Verse 24
24. On this side the river Literally, beyond the river. The phrase designates the country west of the Euphrates; and in the time of our author it had already come to be used in this fixed geographical sense. Compare the phrase beyond Jordan, Joshua 1:14, note. So, says Rawlinson, “a Gaul, writing at Narbo or Lugdunum under the early Roman empire, must have spoken of his own country as Gallia transalpina.” Compare Ezra 4:10, note.
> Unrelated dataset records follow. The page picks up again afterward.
-- ==== Sys2Proof/Machine/BusCommands.lean ====
section
/-! DEFINITION. The commands of the bus: a send attempt and its end, and a frame that another participant sent. -/

namespace Sys2Proof.Machine

/-! ### Offering a frame (R105) -/

/-- R105: the station offers frames in ACTIVE, and with a withdrawal pending its NOTICE, but not while CLEAR pending is yes. -/
def State.offers (s : State) : Bool :=
  (s.condition.state == .active) && !s.port.clearPending && !s.port.tx.any (fun t => t.inFlight)

/-- R105: the first frame whose held-back mark is clear becomes the frame in flight. -/
def markOffered : List TxFrame → List TxFrame
  | [] => []
  | t :: rest => if t.heldBack then t :: markOffered rest else { t with inFlight := true } :: rest

/-- FRAME_ATTEMPT_START (R98, R105). -/
def execFrameAttemptStart (s : State) : Host.Outcome State Fault Refusal :=
  .next (if s.offers then s.withPort { s.port with tx := markOffered s.port.tx } else s)

/-! ### The end of an attempt (R106 to R110, R112) -/

/-- The frame in flight leaves the queue. -/
def BusPort.flightLeaves (p : BusPort) : BusPort := { p with tx := p.tx.filter (fun t => !t.inFlight) }

/-- The frame in flight stays in its place, with the attempt count given. -/
def BusPort.flightStays (p : BusPort) (attempts : Nat) : BusPort :=
  { p with tx := p.tx.map (fun t => if t.inFlight then { t with inFlight := false, attempts := attempts } else t) }

/-- R108: the item at `i` lies in a killed span. -/
def Window.killedAt (w : Window) (i : CopyIndex) : Bool := (w.item? i).any (·.killed)

/-- R108: a dropped MEASURE raises FRAME DROPPED against the line of its start index, if that line is open or in hand. -/
def dropMeasure (i : CopyIndex) (s : State) : State :=
  if s.window.killedAt i then s
  else
    match lineConcerned s i with
    | some r => if r.start.isNone then s else raise ⟨.frameDropped, i, i, none, some r, none⟩ s
    | none => s

/-- R108: a dropped VERDICT or PLACE of line `n`, generation `g`. -/
def dropLineFrame (n : LineNumber) (g : Nat) (s : State) : State :=
  match s.tally.line? n with
  | some r => if g < r.gen then s else raise ⟨.frameDropped, r.start, r.start, none, some r.ref, none⟩ s
  | none => s

/-- R109: a dropped MUSTER is held. -/
def holdMuster (f : Frame) (s : State) : State :=
  if s.accepts then s.withPort { s.port with heldMuster := some ⟨f, s.tally.openLine?.map LineRecord.number⟩ } else s

/-- R110: a dropped RECALL or KILL. -/
def linkLost (f : Frame) (s : State) : State :=
  raise ⟨.linkLost, wordField f.payload 3, wordField f.payload 3, none,
    some ⟨f.lineNumber, numField f.payload 2 1, some (wordField f.payload 3)⟩, none⟩ s

/-- R108 to R110: what the drop of a frame causes. -/
def dropFrame (f : Frame) (s : State) : State :=
  match f.cls with
  | .measure => dropMeasure f.segStart s
  | .verdict | .place => dropLineFrame f.lineNumber (numField f.payload 2 1) s
  | .muster => holdMuster f s
  | .lineRecall | .lineKill => linkLost f s
  | .clear | .hold | .release | .taken | .copy | .notice | .unassigned => s

/-- R112: the frame is the withdraw NOTICE: the only frame of the queue that the withdrawal has not removed. -/
def State.endsWithdrawal (s : State) (t : TxFrame) : Bool :=
  s.condition.state == .active && s.port.withdrawalPending && !t.removed

/-- R106, R107: the attempt was lost, broken, or spoiled on a frame whose removal is noted. -/
def attemptFails (t : TxFrame) (s : State) : State :=
  s.withPort (if t.removed then s.port.flightLeaves else s.port.flightStays t.attempts)

/-- R106: a frame sent whole is spoiled. The slot a dropped frame frees goes to a waiting frame (R104) before its condition makes
frames of its own. -/
def attemptSpoiled (t : TxFrame) (s : State) : State :=
  if t.removed then attemptFails t s
  else if t.attempts + 1 < maxSpoils then s.withPort (s.port.flightStays (t.attempts + 1))
  else if s.endsWithdrawal t then enterWithdrawn (s.withPort s.port.flightLeaves)
  else dropFrame t.frame (settleSlots (s.withPort s.port.flightLeaves))

/-- R100, R102: a carried frame joins the receive queue. -/
def BusPort.place (p : BusPort) (f : Frame) : BusPort := if f.isClear then p.receiveClear f else p.receive f

/-- R100, R102: the station takes a frame of its own that is carried: in ACTIVE, and behind a CLEAR once a withdrawal began. -/
def State.takesOwn (s : State) : Bool := s.working || (s.withdrawing && s.port.clearPending)

/-- R106: a frame sent whole is carried, and joins the station's own receive queue when the station takes it. -/
def attemptCarried (t : TxFrame) (s : State) : State :=
  let s1 := s.withPort s.port.flightLeaves
  if s.endsWithdrawal t then enterWithdrawn s1
  else if s.takesOwn then s1.withPort (s1.port.place t.frame)
  else s1

/-- R106: the outcome of the attempt on the frame in flight. -/
def endAttempt (t : TxFrame) (o : AttemptOutcome) (s : State) : State :=
  match o with
  | .lost | .broken => attemptFails t s
  | .whole spoiled => if spoiled || s.spoils t.frame.cls true then attemptSpoiled t s else attemptCarried t s

/-- FRAME_ATTEMPT_END (R106). -/
def execFrameAttemptEnd (o : AttemptOutcome) (s : State) : Host.Outcome State Fault Refusal :=
  .next (
    match s.port.tx.find? (fun t => t.inFlight) with
    | some t => finish (endAttempt t o s)
    | none => s)

/-! ### A frame of another participant (R99, R100, R102, R111) -/

/-- R102: a carried frame at a station that is in WITHDRAWN or has a withdrawal pending. -/
def carriedWithdrawing (f : Frame) (right : Bool) (s : State) : State :=
  if s.port.clearPending then
    if f.sender = s.port.station then s else s.withPort (s.port.place f)
  else if f.isClear && right then s.withPort (s.port.place f)
  else s

/-- R100, R111: a carried frame that another participant sent. -/
def carryFrame (f : Frame) (right : Bool) (s : State) : State :=
  if s.withdrawing then carriedWithdrawing f right s
  else
    match s.condition.state with
    | .reset | .profiling | .refused | .withdrawn => s
    | .listening => if f.sender = s.port.station then enterWithdrawn s else s.withPort (s.port.place f)
    | .active =>
      if f.sender = s.port.station then raise (Cond.at .twinStation s.window.next (some s.port.station)) s
      else s.withPort (s.port.place f)

/-- R99, R100: a frame that any receiver spoils is taken by none. -/
def receiveFrame (word : ArbWord) (payload : List Byte) (check : BitVec 16) (spoiled : Bool) (s : State) : State :=
  let right := check == checkWord word payload
  if spoiled || s.spoils (wordClass word) right then s
  else carryFrame ⟨word, payload⟩ right s

/-- FRAME_RECEIVED (R99): refused only where no frame on the bus can have such a payload (R185). -/
def execFrameReceived (word : ArbWord) (payload : List Byte) (check : BitVec 16) (spoiled : Bool) (s : State) :
    Host.Outcome State Fault Refusal :=
  if payload.length ≤ maxPayload then .next (receiveFrame word payload check spoiled s) else .refused .payloadTooLong

end Sys2Proof.Machine
end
Tiphsah Formerly a large and important city on the western bank of the Euphrates, more than three hundred miles above Babylon; the Thapsacus of the Greeks and Romans, and the modern Suriyeh. Here was the great crossing place for the armies or caravans, and perhaps Solomon’s occupation of the place was for the purpose of establishing commercial intercourse with Central Asia. “A paved causeway is visible on either side of the river at Suriyeh, and a long line of mounds may be traced, disposed, something like those of Nineveh, in the form of an irregular parallelogram. These mounds probably mark the site of the ancient city.” G. Rawlinson.
Azzah The same as Gaza, and a more correct form of anglicising the Hebrew name. On Gaza, the chief capital of the Philistines, see at Genesis 10:19, and Judges 16:1.
Over all the kings Many petty kings dwelt in this territory. Compare note on Judges 1:7.